OmniDocBench v1.5 Benchmark
- OmniDocBench v1.5 is a comprehensive benchmark for PDF document parsing that overcomes previous limitations by expanding dataset diversity and annotation granularity.
- It features nine distinct real-world document types and employs a rigorous pre-annotation, human refinement, and expert quality inspection pipeline.
- The benchmark introduces unified end-to-end, single-module, and attribute-based evaluation protocols to compare pipeline-based and vision-language models.
OmniDocBench v1.5 defines a comprehensive benchmark for diverse PDF document parsing, designed specifically to address persistent limitations in dataset diversity, annotation granularity, and evaluation methodologies present in previous benchmarks. It features detailed, multi-granularity annotations across a broad range of real-world document types and introduces unified evaluation protocols and metrics for markup-oriented outputs. By facilitating rigorous, fair, and extensible assessments of both pipeline-based and vision-language-based document parsing systems, OmniDocBench v1.5 serves as a new methodological standard in the field (Ouyang et al., 10 Dec 2024).
1. Motivation and Objectives
OmniDocBench v1.5 was introduced to address three critical shortcomings in prior benchmarks for PDF document parsing: limited diversity of document types, restricted evaluation dimensions, and the absence of adequate metrics for markup-style outputs. The benchmark unifies end-to-end evaluation over nine distinct real-world PDF page types, encompassing academic papers, textbooks, slides, exam papers, research reports, magazines, books, newspapers, and handwritten notes. Compared with predecessors—many of which restricted themselves to arXiv-like content or a couple of layout classes—v1.5 expands source types from one or two to nine, and increases both layout categories and attribute labels by a factor of approximately three or four. The scope also includes a rigorous pre-annotation, human-in-the-loop, and expert review pipeline, alongside standardized metric computation (Ouyang et al., 10 Dec 2024).
2. Dataset Composition
The OmniDocBench v1.5 dataset consists of 981 high-quality document pages, sampled from over 200,000 crawled PDF files using a ResNet-50 and Faiss-based clustering plus manual balancing procedure. Table 1 summarizes the number of annotated pages by document source:
| Document Type | # Pages |
|---|---|
| Academic Papers | 129 |
| Textbooks | 96 |
| Slides (PPT→PDF) | 133 |
| Exam Papers | 114 |
| Research Reports | 81 |
| Magazines | 97 |
| Books | 104 |
| Newspapers | 111 |
| Handwritten Notes | 116 |
Global page-level attributes span layout (single-column: 477, double-column: 126, three-column: 45, complex/mixed: 213), language (English: 290, Chinese: 612, mixed: 79), and special issues such as fuzzy scans (28), watermarks (65), and colorful backgrounds (246) (Ouyang et al., 10 Dec 2024).
3. Annotation Schema and Quality Processes
The annotation schema consists of 19 layout categories covering all major structural and semantic components encountered in real-world documents, including block-level and inline constructs. Categories include Title, Text Block, Figure, Figure Caption, Table, Table Caption, Header, Footer, Code Block, Reference, inline Equation (LaTeX-encoded), and Footnote Mark, with provisions for three masked ("non-semantic") categories.
Attributes are annotated at three granularities:
- Text-block attributes: language (EN, ZH, Mixed), background color (white, single-color, multi-color), rotation (0°, ±90°, horizontal).
- Table attributes: language, frame type, presence of merged cells, embedded formulas, colorful background, and rotation.

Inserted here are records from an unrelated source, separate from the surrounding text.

-- ==== Sys2Proof/Tests/Slice0.lean ====
section
/-! SUPPORT. Tests. Every expected value is the spec's (spec/95_test_vectors.md, or the worked example of the rule named);
then, for each statement that has hypotheses, a named theorem that shows something meeting them all. -/

namespace Sys2Proof.Tests

open Sys2Proof.Machine Sys2Proof.Safety

/-- A state in the vectors' notation `SEED ACC LEN TAIL OVF ILL`, nothing at the ports. -/
def st (seed acc len : Word) (tail : List Byte) (ovf ill : Bool) : State :=
  { State.reset with block := { seed, acc, len, cnt := BitVec.ofNat 2 tail.length, tail, ovf, ill } }

/-- `s` with the host about to make the moves `l`. -/
def facing (l : List HostMove) (s : State) : State := { s with inputs := l }

/-- The next state, if the machine goes on. -/
def next? : Host.Outcome State Fault Refusal → Option State
  | .next s => some s
  | .fault _ => none
  | .refused _ => none

/-- The fault, if the machine stops with one. -/
def fault? : Host.Outcome State Fault Refusal → Option Fault
  | .next _ => none
  | .fault f => some f
  | .refused _ => none

/-- The newest waiting response, if the machine goes on. -/
def lastResponse (o : Host.Outcome State Fault Refusal) : Option Response := (next? o).bind fun s => s.rspQueue.getLast?

/-! ### Well-formedness refuses -/

/-- A beat of five bytes (R36, R76). -/
theorem test_beat_of_five_bytes_refused : beatWellFormed [1, 2, 3, 4, 5] = false := by decide
/-- T11.19 to T11.23: every reserved opcode. -/
theorem test_reserved_words_refused :
    (([0x500000000, 0x600000000, 0x700000000, 0xB00000000, 0xC00000000, 0xD00000000, 0xE00000000, 0xF12345678,
      0xFFFFFFFFF] : List CmdWord).all fun w => !w.wellFormed) = true := by decide
/-- A word with ignored bits set is not canonical (R50, T8.21); its assembled form is. -/
theorem test_noncanonical_word_refused :
    CmdWord.canonical 0x1FFFFFF61 = false ∧ CmdWord.canonical 0x100000061 = true := by decide
/-- R18 (a), (b), (c), one breach each. -/
theorem test_block_invariant_refuses :
    blockOk { State.reset.block with tail := [1, 2, 3, 4], cnt := 0 } = false ∧
    blockOk { State.reset.block with len := 2 } = false ∧
    blockOk { State.reset.block with cnt := 1 } = false := by decide
/-- A host about to present a reserved word, and one that has (R52, R115). -/
theorem test_host_duties_refuse :
    hostOk (facing [.present 0x500000000] State.reset) = false ∧ hostOk (st 0 0 0 [] false true) = false := by decide

/-! ### Decoding and assembling -/

/-- T11.15, T11.2's pattern, T11.14, T11.4, T11.13: the write group. -/
theorem test_decode_writes :
    decode 0x0FFFFFFFF = .command .wr0 ∧ decode 0x100000061 = .command (.wr1 0x61) ∧
    decode 0x2ABCD6261 = .command (.wr2 0x61 0x62) ∧ decode 0x300636261 = .command (.wr3 0x61 0x62 0x63) ∧
    decode 0x464636261 = .command (.wr4 0x61 0x62 0x63 0x64) := by decide
/-- T11.16 to T11.18: the control group. -/
theorem test_decode_controls :
    decode 0x812345678 = .command (.init 0x12345678) ∧ decode 0x9FFFFFFFF = .command .start ∧
    decode 0xAFFFFFFFF = .command .fin := by decide
/-- T11.22, T11.19. -/
theorem test_decode_reserved : decode 0xF12345678 = .reserved 0b1111 ∧ decode 0x500000000 = .reserved 0b0101 := by decide
/-- T11.11, T11.12, T11.8, T11.9, T11.10. -/
theorem test_assemble :
    encode (.wr4 0xFF 0x00 0x00 0x80) = 0x4800000FF ∧ encode (.wr2 0x00 0xFF) = 0x20000FF00 ∧
    encode (.init 0x9747B28C) = 0x89747B28C ∧ encode .start = 0x900000000 ∧ encode .fin = 0xA00000000 := by decide
/-- The `WRITE` expansion under T11. -/
theorem test_write_text_assembles :
    (AsmLine.write [0x48, 0x65, 0x6C, 0x6C, 0x6F, 0x2C, 0x20, 0x77, 0x6F, 0x72, 0x6C, 0x64, 0x21]).assemble =
      [0x46C6C6548, 0x477202C6F, 0x4646C726F, 0x100000021] ∧
    (AsmLine.write []).assemble = [0x000000000] := by decide
/-- A text is its ASCII bytes (R55). -/
theorem test_text_is_ascii : asciiBytes "key1" = [0x6B, 0x65, 0x79, 0x31] := by decide
/-- A table word of 36 bits is presented and performed first; one that needs more bits is no command. -/
theorem test_table_words :
    decodeTableWord 40 0x100000061 = some (.wr1 0x61) ∧ decodeTableWord 40 0x500000000 = none ∧
    decodeTableWord 40 0x1100000061 = none ∧
    next? (step (State.reset.withFetchWord 40 0x100000061)) = some (st 0 0 0 [0x61] false false) := by decide
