-- ==== Sys2Proof/Config.lean ====
section
/-! DEFINITION. What is fixed for the core (R5) and the values the spec leaves open ("draw", R10): each open value is an
opaque constant without a body, so no proof can see what it is. -/

namespace Sys2Proof.Config

/-- Width of a byte value (R5). -/
abbrev byteWidth : Nat := 8

/-- Width of a line symbol (R5). -/
abbrev symWidth : Nat := 10

/-- Width of an encoder input word, 8 + 1 (R68). -/
abbrev encInWidth : Nat := 9

/-- `N_K`, the number of legal control codes (R5). -/
abbrev controlCodes : Nat := 12

/-- `RD_RESET` of the encoder and of the decoder (R5, R170). -/
abbrev rdReset : RD := .neg

/-! ## Draws. DESIGN CHOICE (log entry 1): a draw is an opaque function of a counter in State and of the operands. -/

/-- The symbol an encoder emits on an unsupported control value: any 10-bit value (R99, U1). -/
opaque badkSym : Nat → Byte → RD → Sym

/-- The next RD bit after an unsupported control value: any bit (R99, U2). -/
opaque badkRd : Nat → Byte → RD → BitVec 1

/-- The decoder's byte output on an invalid codeword: any byte (R110, U3). -/
opaque invalidByte : Nat → Sym → RD → Byte

/-- The decoder's control-flag output on an invalid codeword: any bit (R110, U3). -/
opaque invalidFlag : Nat → Sym → RD → Bool

/-- The `rst` pin of an instance whose input the environment does not give in a cycle (R70). -/
opaque undrivenRst : Nat → Inst → Bool

/-- The `enc.k`, `enc.d` pins of an encoder whose input the environment does not give in a cycle (R70). -/
opaque undrivenEncWord : Nat → EncWord

/-- The 10-bit input of a decoder or comma detector whose input the environment does not give in a cycle (R70). -/
opaque undrivenSym : Nat → Inst → Sym

/-! Register values before the first reset: each from its whole type (R35, U4). The `Nat` tells one power-up from another. -/

opaque powerUpEncRd : Nat → BitVec 1
opaque powerUpEncQ : Nat → Sym
opaque powerUpDecRd : Nat → BitVec 1
opaque powerUpDecD : Nat → Byte
opaque powerUpDecK : Nat → Bool
opaque powerUpDecInv : Nat → Bool
opaque powerUpDecDerr : Nat → Bool
opaque powerUpCdPrev : Nat → Sym
opaque powerUpCdPrimed : Nat → Bool
opaque powerUpCdPos : Nat → Sym

end Sys2Proof.Config
end

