-- ==== Sys2Proof/Machine/Disparity.lean ====
section
/-! DEFINITION. Disparity arithmetic (40_symbol_table R76, R77) and the storage of RD (R21, R123). Disparities are
mathematical integers, never bit vectors (R8). -/

namespace Sys2Proof

/-- RD as the number -1 or +1 (R8, R123). -/
def RD.toInt : RD → Int
  | .neg => -1
  | .pos => 1

/-- The register bit that stores RD, shown on a disparity accessor: 0 is RD = -1, 1 is RD = +1 (R21, D3). -/
def RD.toBit : RD → BitVec 1
  | .neg => 0#1
  | .pos => 1#1

/-- RD read from its register bit: `(bit = 0) ? -1 : +1` (R96, R107). -/
def RD.ofBit (b : BitVec 1) : RD := if b = 0#1 then .neg else .pos

/-- The other running disparity. -/
def RD.flip : RD → RD
  | .neg => .pos
  | .pos => .neg

namespace Machine

/-- The number of 1 bits among the `n` low bits of a number. -/
def onesBelow : Nat → Nat → Nat
  | 0, _ => 0
  | n + 1, v => v % 2 + onesBelow n (v / 2)

/-- `popcount(v)`, the number of 1 bits of v (R8). -/
def popcount {n : Nat} (v : BitVec n) : Nat := onesBelow n v.toNat

/-- `disparity(p, w) = 2*popcount(p) - w` (R76). -/
def disparity {w : Nat} (p : BitVec w) : Int := 2 * (popcount p : Int) - (w : Int)

/-- `delta(s) = disparity(s, 10)` of a symbol (R76). -/
def delta (s : Sym) : Int := disparity s

/-- RD after something of disparity `n`: its sign, or RD itself when it is balanced (R77, R111). -/
def rdBySign (rd : RD) (n : Int) : RD := if 0 < n then .pos else if n < 0 then .neg else rd

/-- `rd_after(rd, p, w)`, the running disparity after a sub-block (R77). -/
def rdAfter {w : Nat} (rd : RD) (p : BitVec w) : RD := rdBySign rd (disparity p)

end Machine

end Sys2Proof
end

- Formula attributes: inline/display.
- Page-level attributes: page type (from nine source classes), layout type, language, special issues.
The annotation pipeline employs intelligent pre-annotation (LayoutLMv3 for layout, PaddleOCR for text, UniMERNet and GPT-4o for formula/LaTeX, table-OCR), annotator refinement with manual and external tool-based correction (e.g., TablesGenerator, LaTeXLive), and an expert quality inspection phase including rendering-based checks (CDM) and triage by multiple researchers (Ouyang et al., 10 Dec 2024).
4. Evaluation Protocols and Metrics
OmniDocBench v1.5 employs a flexible three-level protocol:
- End-to-End: Given a PDF image, the model outputs markdown with special-component tags, enabling joint assessment of text, formulas, tables, and reading order.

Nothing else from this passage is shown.